(Extracted data)

/-- Not locked, CEQ32 completes; EQ = 1 exactly when CA[i] = CB[i] for every i from 0 to 31; nothing but EQ changes.
(44_cteq.md section 2 (R213), 44_cteq.md section 1 (R211)) -/
def Obligations.Ceq32ComparesAllBytes : Prop :=
  ∀ s : State, s.statusErr = 0 →
    ∃ t, exec .ceq32 s = .next t ∧ t = { s with statusEq := t.statusEq } ∧
      (t.statusEq = true ↔ ∀ i, i < 32 → s.ca.getD i 0 = s.cb.getD i 0)

/-- For each of the 256 values acc: ((acc - 1) >> 8) & 1 on 32-bit unsigned words is 1 if acc = 0 and 0 otherwise.
(44_cteq.md section 1 (R211)) -/
def Obligations.BranchFreeResultBit : Prop :=
  ∀ acc : Byte, ctResultBit acc = if acc = 0 then 1 else 0

/-- For every command but SRST and every state: the operand registers KEY, IN, NONCE, CONST, PKEY, TAGX, CA, CB, SRC,
DST and LEN, the size of DMEM and the fields of the host are unchanged; OUT is unchanged except by CORE and HSAL;
TAG except by P1305.AUTH and P1305.VFY; DMEM is unchanged except by the stream commands, and by those every byte
outside DMEM[DST..DST+LEN-1] reads as before; ERR is unchanged once it is not 0; and whatever ERR was, no register
but STATUS changes when the command is refused. (10_state.md section 7 (R42), 20_memory.md section 6 (R71),
10_state.md section 4 (R35, R36)) -/
def Obligations.CommandsWriteOnlyWhatTheyMay : Prop :=
  ∀ (i : Instr) (s t : State), exec i s = .next t → i ≠ .srst →
    SameOperands s t ∧
    (i ≠ .core → i ≠ .hsal → t.out = s.out) ∧
    (i ≠ .p1305Auth → i ≠ .p1305Vfy → t.tag = s.tag) ∧
    (isStream i = false → t.dmem = s.dmem) ∧
    SameOutside s.dst.toNat s.len.toNat s.dmem t.dmem ∧
    (s.statusErr ≠ 0 → t.statusErr = s.statusErr) ∧
    (t.statusErr ≠ 0 → t.out = s.out ∧ t.tag = s.tag ∧ t.dmem = s.dmem)

/-- For every command but SRST: if it ends with ERR = 0 and is none of CEQ16, CEQ32, P1305.VFY, then EQ is unchanged; if
it ends with ERR not 0, EQ is 0. (10_state.md section 4 (R35)) -/
def Obligations.EqWrittenOnlyByComparisons : Prop :=
  ∀ (i : Instr) (s t : State), exec i s = .next t → i ≠ .srst →
    (t.statusErr = 0 → i ≠ .ceq16 → i ≠ .ceq32 → i ≠ .p1305Vfy → t.statusEq = s.statusEq) ∧
    (t.statusErr ≠ 0 → t.statusEq = false)

/-- For every command and every two states that differ in EQ only, the command leads to states that differ in EQ at
most. (10_state.md section 4 (R35), 45_control.md (R223)) -/
def Obligations.EqNeverReadByACommand : Prop :=
  ∀ (i : Instr) (s t : State) (b : Bool), exec i s = .next t →
    ∃ t', exec i { s with statusEq := b } = .next t' ∧ { t' with statusEq := t.statusEq } = t

/-- For every state: replacing CONST, IN and NONCE[8..23] by anything changes neither what S20.XOR and S20.KS write to
DMEM nor STATUS. (42_stream.md section 4 (R160, R161), 10_state.md section 2 (R22, R23, R24)) -/
def Obligations.S20IgnoresConstInAndUpperNonce : Prop :=
  ∀ (s : State) (off : Nat) (nonce' : Bytes 24) (const' inp' : Bytes 16),
    slice nonce' 0 8 = slice s.nonce 0 8 →
    ∀ i ∈ [Instr.s20Xor off, .s20Ks off], ∃ t,
      exec i s = .next t ∧
      exec i { s with nonce := nonce', const := const', inp := inp' } =
        .next { t with nonce := nonce', const := const', inp := inp' }

/-- For every state: if a step changes KEY, then its transaction was an aligned 32-bit write at an offset 0x020 to
0x03C, a write of 0x0000007F (SRST) to CMD, or a hardware reset. (10_state.md section 2 (R21), 10_state.md section 8
(R44)) -/
def Obligations.KeyChangesOnlyByHostOrReset : Prop :=
  ∀ s t : State, step s = .next t → t.key ≠ s.key →
    ∃ rest, (∃ (off : BitVec 12) (w : Word), s.pending = .regWrite 4 off w :: rest ∧
        off.toNat % 4 = 0 ∧ 0x020 ≤ off.toNat ∧ off.toNat ≤ 0x03C) ∨
      s.pending = .regWrite 4 0x008 0x0000007F :: rest ∨
      s.pending = .reset :: rest ∨ ∃ w, s.pending = .resetDuring w :: rest

/-- For every state: if a step changes what the byte at address a reads as, then its transaction was a host write of
that byte, or a write to CMD of a word that decodes to a stream command (perhaps cut short by a hardware reset) and
DST <= a < DST + LEN. (20_memory.md section 6 (R71, R72), 70_reset_and_hazards.md section 1 (R261, R263)) -/
def Obligations.DmemByteChangesOnlyWhereAllowed : Prop :=
  ∀ (s t : State) (a : Nat), step s = .next t → Dmem.read t.dmem a ≠ Dmem.read s.dmem a →
    ∃ rest, (∃ v, s.pending = .memWrite a v :: rest) ∨
      (s.dst.toNat ≤ a ∧ a < s.dst.toNat + s.len.toNat ∧ ∃ w i, decode w = .command i ∧ isStream i = true ∧
        (s.pending = .regWrite 4 0x008 w :: rest ∨ s.pending = .resetDuring w :: rest))

/-- For every state: if a step leads to a next state, its DMEM_BYTES is the one before. (00_scope.md section 5 (R8),
20_memory.md section 1 (R61)) -/
def Obligations.DmemSizeNeverChanges : Prop :=
  ∀ s t : State, step s = .next t → t.dmemBytes = s.dmemBytes

/-- For every state with DMEM in canonical form and inside DMEM_BYTES, DMEM_BYTES at most 2^32, ERR one of 0 to 4, and
EQ = 0 whenever ERR is not 0: if a step leads to a next state, that state has all of this too. (60_exceptions.md
section 2 (R231), 60_exceptions.md section 3 (R236, R237, R239), 20_memory.md section 1 (R61)) -/
def Obligations.InvariantKeptByStep : Prop :=
  ∀ s t : State, s.Inv → step s = .next t → t.Inv

/-- For every size at most 2^32 and every DMEM in canonical form inside that size, the state after power-on satisfies
the invariant; so does State.reset, whose DMEM_BYTES 4096 and unlisted bytes 0 are choices of the model (log 2, log
3). (10_state.md section 8 (R43), 70_reset_and_hazards.md section 1 (R262), notes/assumptions/2.md and 3.md) -/
def Obligations.InvariantHoldsAtLaunch : Prop :=
  (∀ (size : Nat) (contents : Dmem), size ≤ 2 ^ 32 → Dmem.wf contents → Dmem.below contents size →
      (State.powerOn size contents).Inv) ∧
    State.reset.Inv

/-- For every size and contents of DMEM: every register has its reset value, DMEM reads as the contents given, and a
step leaves the state as it is, no command running by itself; State.reset has the same registers. (10_state.md
section 8 (R43), 70_reset_and_hazards.md section 1 (R260, R262)) -/
def Obligations.LaunchLeavesResetValues : Prop :=
  (∀ (size : Nat) (contents : Dmem),
      AtResetValues (State.powerOn size contents) ∧
      (∀ a, Dmem.read (State.powerOn size contents).dmem a = Dmem.read contents a) ∧
      (State.powerOn size contents).dmemBytes = size ∧
      step (State.powerOn size contents) = .next (State.powerOn size contents)) ∧
    AtResetValues State.reset

/-- A hardware reset between commands leads, from every state, to a state with every register at its reset value, DMEM
unchanged and its size unchanged. (70_reset_and_hazards.md section 1 (R260, R261)) -/
def Obligations.HardwareResetSetsRegisters : Prop :=
  ∀ (s : State) (rest : List HostTxn), s.pending = .reset :: rest →
    ∃ t, step s = .next t ∧ AtResetValues t ∧ t.dmem = s.dmem ∧ t.dmemBytes = s.dmemBytes ∧
      t.pending = rest ∧ t.reads = s.reads ∧ t.aborts = s.aborts
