/-! ### What an aborted command leaves -/

@[simp] theorem abortedState_key (s t : State) : (abortedState s t).key = s.resetRegisters.key := rfl
@[simp] theorem abortedState_inp (s t : State) : (abortedState s t).inp = s.resetRegisters.inp := rfl
@[simp] theorem abortedState_nonce (s t : State) : (abortedState s t).nonce = s.resetRegisters.nonce := rfl
@[simp] theorem abortedState_const (s t : State) : (abortedState s t).const = s.resetRegisters.const := rfl
@[simp] theorem abortedState_out (s t : State) : (abortedState s t).out = s.resetRegisters.out := rfl
@[simp] theorem abortedState_pkey (s t : State) : (abortedState s t).pkey = s.resetRegisters.pkey := rfl
@[simp] theorem abortedState_tag (s t : State) : (abortedState s t).tag = s.resetRegisters.tag := rfl
@[simp] theorem abortedState_tagx (s t : State) : (abortedState s t).tagx = s.resetRegisters.tagx := rfl
@[simp] theorem abortedState_ca (s t : State) : (abortedState s t).ca = s.resetRegisters.ca := rfl
@[simp] theorem abortedState_cb (s t : State) : (abortedState s t).cb = s.resetRegisters.cb := rfl
@[simp] theorem abortedState_src (s t : State) : (abortedState s t).src = s.resetRegisters.src := rfl
@[simp] theorem abortedState_dst (s t : State) : (abortedState s t).dst = s.resetRegisters.dst := rfl
@[simp] theorem abortedState_len (s t : State) : (abortedState s t).len = s.resetRegisters.len := rfl
@[simp] theorem abortedState_statusEq (s t : State) : (abortedState s t).statusEq = s.resetRegisters.statusEq := rfl
@[simp] theorem abortedState_statusErr (s t : State) : (abortedState s t).statusErr = s.resetRegisters.statusErr := rfl
@[simp] theorem abortedState_dmemBytes (s t : State) : (abortedState s t).dmemBytes = s.resetRegisters.dmemBytes := rfl
@[simp] theorem abortedState_pending (s t : State) : (abortedState s t).pending = s.resetRegisters.pending := rfl
@[simp] theorem abortedState_reads (s t : State) : (abortedState s t).reads = s.resetRegisters.reads := rfl

/-- The bytes of the destination buffer are old or new, the others old (R263). -/
theorem read_abortMix (n : Nat) (old new : Dmem) (dst len a : Nat) :
    Dmem.read (Dmem.abortMix n old new dst len) a = Dmem.read old a ∨
    (dst ≤ a ∧ a < dst + len ∧ Dmem.read (Dmem.abortMix n old new dst len) a = Dmem.read new a) := by
  by_cases h : dst ≤ a ∧ a < dst + len
  · obtain ⟨i, rfl⟩ := Nat.exists_eq_add_of_le h.1
    rw [Dmem.abortMix, Dmem.read_writeBytes_inside _ _ _ (by simpa using h.2)]
    simp only [List.getElem_map, List.getElem_range]
    split
    · exact .inl rfl
    · exact .inr ⟨h.1, h.2, rfl⟩
  · exact .inl (Dmem.read_writeBytes_outside _ _ _ (by simp; omega))

/-! ### The host's moves inside its own program -/

theorem State.skipPending_eq (s : State) (count : Nat) :
    s.skipPending count = { s with pending := s.pending.drop count } := rfl

/-- The host's last read is the one it made last. -/
@[simp] theorem State.hasRead_zero_pushRead (s : State) (r value : HostRead) :
    (s.pushRead r).hasRead 0 value = (r == value) := by
  simp [State.hasRead, State.pushRead]

/-! ### The step -/

/-- With no transaction to come the block is idle. -/
theorem step_idle {s : State} (h : s.pending = []) : step s = .next s := by
  simp [step, hostNext, h]

/-- A step takes the host's next transaction. -/
theorem step_cons {s : State} {t : HostTxn} {rest : List HostTxn} (h : s.pending = t :: rest) :
    step s = hostTransact t (s.setPending rest) := by
  simp [step, hostNext, h]

/-- A write to CMD starts a command. -/
theorem hostTransact_command (w : Word) (s : State) : hostTransact (.regWrite 4 0x008 w) s = commandWrite w s := by
  rw [hostTransact, hostRegWrite, if_pos (by decide), regAt_cmd]

/-- A step whose next transaction is a write to CMD runs that command. -/
theorem step_command {s : State} {w : Word} {rest : List HostTxn} (h : s.pending = .regWrite 4 0x008 w :: rest) :
    step s = commandWrite w (s.setPending rest) := by
  rw [step_cons h, hostTransact_command]

/-- A step whose next transaction is a register read records the word and changes nothing else. -/
theorem step_regRead (s : State) {off : BitVec 12} (rest : List HostTxn) (ha : off.toNat % 4 = 0) :
    step { s with pending := .regRead 4 off :: rest } =
      .next { s with pending := rest, reads := s.reads ++ [.word (s.readWindow off)] } := by
  rw [step_cons (s := { s with pending := .regRead 4 off :: rest }) rfl, hostTransact, hostRegRead,
    if_pos ((alignedWord_iff _ _).2 ⟨rfl, ha⟩)]
  rfl

/-- A step whose next transaction is a register write other than to CMD does that write. -/
theorem step_regWrite (s : State) {off : BitVec 12} {r : Reg} {k : Nat} (w : Word) (rest : List HostTxn)
    (ha : off.toNat % 4 = 0) (hr : regAt off = some (r, k)) (hc : r ≠ .cmd) :
    step { s with pending := .regWrite 4 off w :: rest } = .next ((s.setPending rest).writeReg r k w) := by
  rw [step_cons (s := { s with pending := .regWrite 4 off w :: rest }) rfl, hostTransact, hostRegWrite,
    if_pos ((alignedWord_iff _ _).2 ⟨rfl, ha⟩), hr]
  cases r <;> first | rfl | exact absurd rfl hc

/-- A step whose next entry is a test of a value read goes on, or skips. -/
theorem step_test (s : State) (ago : Nat) (value : HostRead) (count : Nat) (rest : List HostTxn) :
    step { s with pending := .test ago value count :: rest } =
      .next { s with pending := if s.hasRead ago value then rest else rest.drop count } := by
  rw [step_cons (s := { s with pending := .test ago value count :: rest }) rfl, hostTransact, hostTest]
  cases hr : s.hasRead ago value with
  | true => exact congrArg _ (if_pos hr)
  | false => exact congrArg _ (if_neg fun h => Bool.noConfusion (hr.symm.trans h))

/-- A step whose next entry is a skip. -/
theorem step_skip (s : State) (count : Nat) (rest : List HostTxn) :
    step { s with pending := .skip count :: rest } = .next { s with pending := rest.drop count } :=
  step_cons (s := { s with pending := .skip count :: rest }) rfl

/-! ### Runs -/

theorem run_zero (s : State) : Host.Core.run Sys2Proof.core 0 s = .next s := rfl

/-- A run of one step more, by its first step. -/
theorem run_succ {s t : State} (h : step s = .next t) (n : Nat) :
    Host.Core.run Sys2Proof.core (n + 1) s = Host.Core.run Sys2Proof.core n t := by
  have hc : Sys2Proof.core.step s = .next t := h
  simp only [Host.Core.run, hc]

/-- One run after another. -/
theorem run_add {s t : State} {m : Nat} (h : Host.Core.run Sys2Proof.core m s = .next t) (n : Nat) :
    Host.Core.run Sys2Proof.core (m + n) s = Host.Core.run Sys2Proof.core n t := by
  induction m generalizing s with
  | zero =>
    rw [run_zero] at h
    injection h with h
    rw [Nat.zero_add, h]
  | succ m ih =>
    cases hs : step s with
    | next u =>
      rw [run_succ hs] at h
      rw [Nat.add_right_comm, run_succ hs, ih h]
    | fault r =>
      have hc : Sys2Proof.core.step s = .fault r := hs
      simp only [Host.Core.run, hc] at h
      cases h
    | refused r =>
      have hc : Sys2Proof.core.step s = .refused r := hs
      simp only [Host.Core.run, hc] at h
      cases h

/-- The host's next transaction after `withFetchWord` is the write of that word to CMD, on the state as it was. -/
theorem step_withFetchWord (s : State) (nbits w : Nat) :
    step (s.withFetchWord nbits w) = commandWrite (tableWord nbits w) s := by
  rw [step_command (s := s.withFetchWord nbits w) (w := tableWord nbits w) (rest := s.pending) rfl]
  rfl

/-- Everything a transaction of the host can lead to. -/
inductive TxnEnd (s : State) : HostTxn → State → Prop
  /-- A register write other than to CMD. -/
  | wrote (off : BitVec 12) (w : Word) (r : Reg) (k : Nat) (ha : off.toNat % 4 = 0) (hr : regAt off = some (r, k))
      (hc : r ≠ .cmd) : TxnEnd s (.regWrite 4 off w) (s.writeReg r k w)
  /-- A write to a reserved offset. -/
  | ignored (off : BitVec 12) (w : Word) (ha : off.toNat % 4 = 0) (hr : regAt off = none) :
      TxnEnd s (.regWrite 4 off w) s
  /-- A write to CMD. -/
  | command (w : Word) {t : State} (h : commandWrite w s = .next t) : TxnEnd s (.regWrite 4 0x008 w) t
  /-- A register read. -/
  | read (off : BitVec 12) (ha : off.toNat % 4 = 0) :
      TxnEnd s (.regRead 4 off) (s.pushRead (.word (s.readWindow off)))
  /-- A write of a DMEM byte. -/
  | byteWritten (a : Nat) (b : Byte) (h : a < s.dmemBytes) : TxnEnd s (.memWrite a b) (s.memWrite a [b])
  /-- A read of a DMEM byte. -/
  | byteRead (a : Nat) (h : a < s.dmemBytes) : TxnEnd s (.memRead a) (s.pushRead (.byte (Dmem.read s.dmem a)))
  /-- A hardware reset. -/
  | reset : TxnEnd s .reset s.resetRegisters
  /-- A hardware reset during a command that would have led to u. -/
  | aborted (w : Word) {u : State} (h : commandWrite w s = .next u) : TxnEnd s (.resetDuring w) (abortedState s u)
  /-- A test that holds. -/
  | tested (ago : Nat) (value : HostRead) (count : Nat) (h : s.hasRead ago value = true) :
      TxnEnd s (.test ago value count) s
  /-- A test that does not hold. -/
  | testedNot (ago : Nat) (value : HostRead) (count : Nat) (h : s.hasRead ago value = false) :
      TxnEnd s (.test ago value count) (s.skipPending count)
  /-- Entries skipped. -/
  | skipped (count : Nat) : TxnEnd s (.skip count) (s.skipPending count)

/-- The inversion lemma of a transaction. -/
theorem hostTransact_cases {x : HostTxn} {s t : State} (h : hostTransact x s = .next t) : TxnEnd s x t := by
  cases x with
  | regWrite size off w =>
    simp only [hostTransact, hostRegWrite] at h
    split at h
    · next ha =>
      obtain ⟨rfl, hal⟩ := (alignedWord_iff _ _).1 ha
      cases hr : regAt off with
      | none =>
        rw [hr] at h
        injection h with h
        exact h ▸ .ignored off w hal hr
      | some rk =>
        obtain ⟨r, k⟩ := rk
        rw [hr] at h
        by_cases hc : r = .cmd
        · subst hc
          obtain rfl := eq_cmdOffset hr hal
          exact .command w h
        · have h' : (Host.Outcome.next (s.writeReg r k w) : Host.Outcome State Fault Refusal) = .next t := by
            rw [← h]; cases r <;> first | rfl | exact absurd rfl hc
          injection h' with h'
          exact h' ▸ .wrote off w r k hal hr hc
    · cases h
  | regRead size off =>
    simp only [hostTransact, hostRegRead] at h
    split at h
    · next ha =>
      obtain ⟨rfl, hal⟩ := (alignedWord_iff _ _).1 ha
      injection h with h
      exact h ▸ .read off hal
    · cases h
  | memWrite a b =>
    simp only [hostTransact, hostMemWrite] at h
    split at h
    · next ha => injection h with h; exact h ▸ .byteWritten a b ha
    · cases h
  | memRead a =>
    simp only [hostTransact, hostMemRead] at h
    split at h
    · next ha => injection h with h; exact h ▸ .byteRead a ha
    · cases h
  | reset =>
    simp only [hostTransact, hostReset] at h
    injection h with h
    exact h ▸ .reset
  | resetDuring w =>
    simp only [hostTransact, hostResetDuring] at h
    split at h
    · next u hu => injection h with h; exact h ▸ .aborted w hu
    · cases h
    · cases h
  | test ago value count =>
    simp only [hostTransact, hostTest] at h
    injection h with h
    subst h
    cases hr : s.hasRead ago value with
    | true => exact .tested ago value count hr
    | false => exact .testedNot ago value count hr
  | skip count =>
    simp only [hostTransact, hostSkip] at h
    injection h with h
    exact h ▸ .skipped count

/-- The inversion lemma of step: an idle block stays as it is, or the next transaction is done. -/
theorem step_cases {s t : State} (h : step s = .next t) :
    (s.pending = [] ∧ t = s) ∨ ∃ x rest, s.pending = x :: rest ∧ TxnEnd (s.setPending rest) x t := by
  cases hp : s.pending with
  | nil =>
    rw [step_idle hp] at h
    injection h with h
    exact .inl ⟨rfl, h.symm⟩
  | cons x rest =>
    rw [step_cons hp] at h
    exact .inr ⟨x, rest, rfl, hostTransact_cases h⟩

end Sys2Proof.Machine
end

(End Extracted data)

» **Work task**: Among the entries above, copy exactly only the lines starting with the one containing "step (State.powerOn size" and going through the one containing "at its reset value, DMEM", both ends included.

» **Answer**:
      step (State.powerOn size contents) = .next (State.powerOn size contents)) ∧
    AtResetValues State.reset

/-- A hardware reset between commands leads, from every state, to a state with every register at its reset value, DMEM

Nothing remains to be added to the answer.